The organic reserve growth ratio is a supplemental measure that we use to assess how successfully we are implementing our business strategy of pursuing disciplined organic growth. We believe that total reserve growth is a multi-year key value driver of which organic reserve growth is a component. Reserve estimation has inherent limitations which are detailed in our Risk Factors in Item 1A and include assumptions regarding future production rates, timing and amount of future development expenditures, results of geological, geophysical, production and engineering data and economic factors. Any inaccuracies in these assumptions could materially affect the estimated quantities of proved reserves. Item 8 "Supplemental Oil and Gas Information" contains additional information about our reserves.
2012 HIGHLIGHTS
Joint Venture Update
On December 28, 2012, we entered into an agreement with SWEPI LP to jointly
develop our oil and gas interests in the Niobrara formation of the Sand Wash
Basin and to establish an Area of Mutual Interest ("AMI") covering in excess of
850,000 acres. Each party assigned to the other a 50% working interest in the
majority of its combined acreage so that each party owns a 50% interest in more
than 320,000 acres and has the right to a 50% interest in any acquisition within
the AMI. SWEPI paid us an equalization payment for 50% of the acreage
contributed by us in excess of the acreage that SWEPI contributed. SWEPI is
the operator of the majority of the jointly owned lands. This relationship is
strategic to the development of the Niobrara Asset as it created contiguous
acreage blocks, which will lead to a more orderly and cost-effective development
of the basin.
Quicksilver is engaged in confidential negotiations with a potential buyer to
sell a non-operated minority working interest in its Barnett Shale Asset.

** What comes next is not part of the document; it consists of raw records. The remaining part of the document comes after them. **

-- ==== Sys2Proof/Tests/Slice0.lean ====
section
/-! SUPPORT. The model's own tests. Expected results are those of spec/95_test_vectors.md (named V-...), of the tables of the spec, or worked
out from the rule named. -/
namespace Sys2Proof.Tests.Slice0
open Sys2Proof Sys2Proof.Machine

/-! ### The build the vectors are for (95_test_vectors.md section 1) -/

/-- TC1. -/
def tc1 : Params :=
  ⟨6, 2, crcTable0x31, buildTable fun x => x ^^^ 0xFF, buildTable fun x => x + 0x11, .trueInverse⟩

/-- The state after reset under TC1. -/
def s0 : State := State.resetWith tc1

/-- The same with the consumer port presenting. -/
def c0 : State := { s0 with port := .consumer }

/-- The response one command word gets in a state. -/
def answer (p : Port) (w : Command) (s : State) : Option Response :=
  match step { s with pending := [.command p w] } with
  | .next t => (t.responses.head?).map Prod.snd
  | .fault _ => none
  | .refused _ => none

/-- A field of the state after one command word. -/
def after {α : Type} (f : State → α) (p : Port) (w : Command) (s : State) : Option α :=
  match step { s with pending := [.command p w] } with
  | .next t => some (f t)
  | .fault _ => none
  | .refused _ => none

/-! ### Well-formedness: each check refuses an ill-formed term -/

theorem test_wf_unknown_selector : (Instr.readState 0x06 0).wellFormed = false := by decide +kernel
theorem test_wf_scalar_with_index : (Instr.readState 0x00 1).wellFormed = false := by decide +kernel
theorem test_wf_entry_above_42 : (Instr.readState 0x22 43).wellFormed = false := by decide +kernel
theorem test_wf_accepts : (Instr.readState 0x22 42).wellFormed = true ∧ (Instr.readState 0x31 0).wellFormed = true ∧
    (Instr.readState 0x21 65535).wellFormed = true := by decide +kernel

/-! ### Decoding: one word per row, from the vectors -/

theorem test_decode_nop : decodeWord 0x0000000000000000 = .ok .nop := by decide +kernel
theorem test_decode_push : decodeWord 0x00000000000A0011 = .ok (.push .radio 10) := by decide +kernel
theorem test_decode_capture : decodeWord 0x0000000012340002 = .ok (.capture .dht 0x1234) := by decide +kernel
theorem test_decode_pop : decodeWord 0x0000000000000013 = .ok (.pop .radio) := by decide +kernel
theorem test_decode_crcRaw : decodeWord 0x9A45236700000004 = .ok (.crcRaw 0x9A452367) := by decide +kernel
theorem test_decode_checksum : decodeWord 0xDEADBEEF00000005 = .ok (.checksum 0xDEADBEEF) := by decide +kernel
theorem test_decode_verify : decodeWord 0x1234567800003706 = .ok (.verify 0x12345678 0x37) := by decide +kernel
theorem test_decode_substEnc : decodeWord 0x000000000000EE07 = .ok (.substEnc 0xEE) := by decide +kernel
theorem test_decode_substDec : decodeWord 0x000000000000EF17 = .ok (.substDec 0xEF) := by decide +kernel
theorem test_decode_subst24Enc : decodeWord 0x0001020300000008 = .ok (.subst24Enc 0x010203) := by decide +kernel
theorem test_decode_subst24Dec : decodeWord 0x0045236700000018 = .ok (.subst24Dec 0x452367) := by decide +kernel
theorem test_decode_dhtFeed : decodeWord 0x0000000000FF0009 = .ok (.dhtFeed 255) := by decide +kernel
theorem test_decode_dhtClear : decodeWord 0x000000000000000A = .ok .dhtClear := by decide +kernel
theorem test_decode_dhtDecode : decodeWord 0x000000000000000B = .ok .dhtDecode := by decide +kernel
theorem test_decode_radioPulse : decodeWord 0x000000000514000C = .ok (.radioPulse 1300) := by decide +kernel
theorem test_decode_frameEncode : decodeWord 0xFF12345600009A0D = .ok (.frameEncode 0x9A 0xFF123456) := by decide +kernel
theorem test_decode_route_temp : decodeWord 0x000002D50000001E = .ok (.route .radio .temp 725) := by decide +kernel
theorem test_decode_route_hum : decodeWord 0x0000028C0000002E = .ok (.route .wired .hum 0x28C) := by decide +kernel
theorem test_decode_readState : decodeWord 0x000000000003210F = .ok (.readState 0x21 3) := by decide +kernel

/-- V-ENC-3, V-ENC-6 to V-ENC-15: a reserved bit or an unassigned selector is no command. -/
theorem test_decode_reserved :
    [0x10, 0x23, 0x0000000100000012, 0x104, 0x27, 0x0100000000000008, 0x10A, 0x1000A, 0x1000D, 0x4E, 0x3F].all
      (fun w => (decodeTableWord 64 w).isNone) = true := by decide +kernel

/-! ### The CRC table of R112 as the spec prints it -/

/-- The printed rows. -/
def printedTable : List Nat :=
  [0x00, 0x31, 0x62, 0x53, 0xC4, 0xF5, 0xA6, 0x97, 0xB9, 0x88, 0xDB, 0xEA, 0x7D, 0x4C, 0x1F, 0x2E] ++
  [0x43, 0x72, 0x21, 0x10, 0x87, 0xB6, 0xE5, 0xD4, 0xFA, 0xCB, 0x98, 0xA9, 0x3E, 0x0F, 0x5C, 0x6D] ++
  [0x86, 0xB7, 0xE4, 0xD5, 0x42, 0x73, 0x20, 0x11, 0x3F, 0x0E, 0x5D, 0x6C, 0xFB, 0xCA, 0x99, 0xA8] ++
  [0xC5, 0xF4, 0xA7, 0x96, 0x01, 0x30, 0x63, 0x52, 0x7C, 0x4D, 0x1E, 0x2F, 0xB8, 0x89, 0xDA, 0xEB] ++
  [0x3D, 0x0C, 0x5F, 0x6E, 0xF9, 0xC8, 0x9B, 0xAA, 0x84, 0xB5, 0xE6, 0xD7, 0x40, 0x71, 0x22, 0x13] ++
  [0x7E, 0x4F, 0x1C, 0x2D, 0xBA, 0x8B, 0xD8, 0xE9, 0xC7, 0xF6, 0xA5, 0x94, 0x03, 0x32, 0x61, 0x50] ++
  [0xBB, 0x8A, 0xD9, 0xE8, 0x7F, 0x4E, 0x1D, 0x2C, 0x02, 0x33, 0x60, 0x51, 0xC6, 0xF7, 0xA4, 0x95] ++
  [0xF8, 0xC9, 0x9A, 0xAB, 0x3C, 0x0D, 0x5E, 0x6F, 0x41, 0x70, 0x23, 0x12, 0x85, 0xB4, 0xE7, 0xD6] ++
  [0x7A, 0x4B, 0x18, 0x29, 0xBE, 0x8F, 0xDC, 0xED, 0xC3, 0xF2, 0xA1, 0x90, 0x07, 0x36, 0x65, 0x54] ++
  [0x39, 0x08, 0x5B, 0x6A, 0xFD, 0xCC, 0x9F, 0xAE, 0x80, 0xB1, 0xE2, 0xD3, 0x44, 0x75, 0x26, 0x17] ++
  [0xFC, 0xCD, 0x9E, 0xAF, 0x38, 0x09, 0x5A, 0x6B, 0x45, 0x74, 0x27, 0x16, 0x81, 0xB0, 0xE3, 0xD2] ++
  [0xBF, 0x8E, 0xDD, 0xEC, 0x7B, 0x4A, 0x19, 0x28, 0x06, 0x37, 0x64, 0x55, 0xC2, 0xF3, 0xA0, 0x91] ++
  [0x47, 0x76, 0x25, 0x14, 0x83, 0xB2, 0xE1, 0xD0, 0xFE, 0xCF, 0x9C, 0xAD, 0x3A, 0x0B, 0x58, 0x69] ++
  [0x04, 0x35, 0x66, 0x57, 0xC0, 0xF1, 0xA2, 0x93, 0xBD, 0x8C, 0xDF, 0xEE, 0x79, 0x48, 0x1B, 0x2A] ++
  [0xC1, 0xF0, 0xA3, 0x92, 0x05, 0x34, 0x67, 0x56, 0x78, 0x49, 0x1A, 0x2B, 0xBC, 0x8D, 0xDE, 0xEF] ++
  [0x82, 0xB3, 0xE0, 0xD1, 0x46, 0x77, 0x24, 0x15, 0x3B, 0x0A, 0x59, 0x68, 0xFF, 0xCE, 0x9D, 0xAC]

theorem test_crc_table : crcTable0x31.entries.map BitVec.toNat = printedTable := by decide +kernel

/-! ### The vectors of 95_test_vectors.md, one step each -/

/-- V-ENC-1, V-ENC-3. -/
theorem test_nop : answer .producer 0 s0 = some ⟨.ok, 0, 0⟩ ∧ answer .producer 0x10 s0 = some ⟨.illegal, 0, 0⟩ := by decide +kernel
/-- V-ENC-4, V-ENC-5: the wrong port. -/
theorem test_wrong_port : answer .consumer 0x1 s0 = some ⟨.illegal, 0, 0⟩ ∧ answer .producer 0x3 s0 = some ⟨.illegal, 0, 0⟩ := by
  decide +kernel
/-- V-RING-5: the index wraps, the slot is 3. -/
theorem test_push_wrap : after State.ring1 .producer 0x0000000000070011 { s0 with ring1 := ⟨0xFFFFFFFF, 0xFFFFFFFF, [], 0⟩ } =
    some ⟨0, 0xFFFFFFFF, [(3, 7)], 0⟩ := by decide +kernel
/-- V-RING-9, V-RING-11: the filter, and the counter wrap. -/
theorem test_capture_radio :
    after State.ring1 .producer 0x00000000018F0012 s0 = some ⟨0, 0, [], 399⟩ ∧
    after State.ring1 .producer 0x00000000018F0012 { s0 with ring1 := ⟨0, 0, [], 0xFFFF⟩ } = some ⟨1, 0, [(0, 400)], 0x18F⟩ := by
  decide +kernel
/-- V-RING-8: channel 0 is not filtered. -/
theorem test_capture_dht : after State.ring0 .producer 0x0000000012340002 { s0 with ring0 := ⟨0, 0, [], 0x1234⟩ } =
    some ⟨1, 0, [(0, 0)], 0x1234⟩ := by decide +kernel
/-- V-RING-6, V-RING-7: the test is equality, not order. -/
theorem test_pop : answer .consumer 0x13 { s0 with ring1 := ⟨0, 0xFFFFFFFF, [(3, 7)], 0⟩ } = some ⟨.ok, 7, 0⟩ ∧
    answer .consumer 0x13 { s0 with ring1 := ⟨0, 0, [(3, 7)], 0⟩ } = some ⟨.empty, 0, 0⟩ := by decide +kernel
/-- V-CKS-3, V-CKS-4. -/
theorem test_crcRaw : answer .consumer 0x8000000000000004 s0 = some ⟨.ok, 0xF1, 0⟩ ∧
    answer .consumer 0x1234567800000004 s0 = some ⟨.ok, 0x37, 0⟩ := by decide +kernel
/-- V-CKS-6, V-CKS-9. -/
theorem test_checksum : answer .consumer 0x9A45236700000005 s0 = some ⟨.ok, 0x6D, 0⟩ ∧
    answer .consumer 0x000000FF00000005 s0 = some ⟨.ok, 0x53, 0⟩ := by decide +kernel
/-- V-CKS-20, V-CKS-21. -/
theorem test_verify : answer .consumer 0x123456780000C806 s0 = some ⟨.ok, 1, 0⟩ ∧
    answer .consumer 0x1234567800003706 s0 = some ⟨.ok, 0, 0⟩ := by decide +kernel
/-- V-SUB-4, V-SUB-5. -/
theorem test_substEnc : answer .consumer 0x000000000000EE07 s0 = some ⟨.ok, 0xFF, 0⟩ ∧
    answer .consumer 0x000000000000EF07 s0 = some ⟨.ok, 0x00, 0⟩ := by decide +kernel
/-- V-SUB-1. -/
theorem test_substDec : answer .consumer 0x0000000000000017 s0 = some ⟨.ok, 0xEF, 0⟩ := by decide +kernel
/-- V-SUB-7: REFERENCE_ZERO. -/
theorem test_substDec_zero : answer .consumer 0x000000000000FF17 (State.resetWith { tc1 with invMode := .referenceZero }) =
    some ⟨.ok, 0, 0⟩ := by decide +kernel
/-- V-SUB-11: a swap, not a rotation. -/
theorem test_subst24Enc : answer .consumer 0x0012345600000008 s0 = some ⟨.ok, 0x452367, 0⟩ := by decide +kernel
/-- V-SUB-11. -/
theorem test_subst24Dec : answer .consumer 0x0045236700000018 s0 = some ⟨.ok, 0x123456, 0⟩ ∧
    answer .consumer 0x0012345600000018 s0 = some ⟨.ok, 0x230145, 0⟩ := by decide +kernel
/-- V-DHT-6: the 44th duration is counted and not stored. -/
theorem test_dhtFeed : after State.dht .consumer 0x0000000000FF0009 s0 = some ⟨[(0, 255)], 1⟩ ∧
    after State.dht .consumer 0x0000000000550009 { s0 with dht := ⟨[(42, 7)], 43⟩ } = some ⟨[(42, 7)], 44⟩ := by decide +kernel
/-- R181. -/
theorem test_dhtClear : after State.dht .consumer 0xA { s0 with dht := ⟨[(0, 160)], 1⟩ } = some ⟨[(0, 160)], 0⟩ := by decide +kernel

We continue our efforts to achieve a joint venture in our Horn River Asset in
Northeast British Columbia, with the downstream marketing of the gas a top
priority. We plan minimal capital spending in our Horn River Asset pending
completion of a joint venture.
Horn River Development
We completed our first multi-well pad in our Horn River Asset during June and
July 2012. The initial instantaneous production results from these new wells
ranged between 23 MMcfd and 34 MMcfd, which exceeded our expectations.
Production was curtailed from the new eight-well pad since August 2012 due to a
delay in commissioning of a third-party's treating facility and limitations of
surface equipment. In December 2012, we secured temporary alternative treating
and transportation and increased gross production to 100 MMcfd within 15 days.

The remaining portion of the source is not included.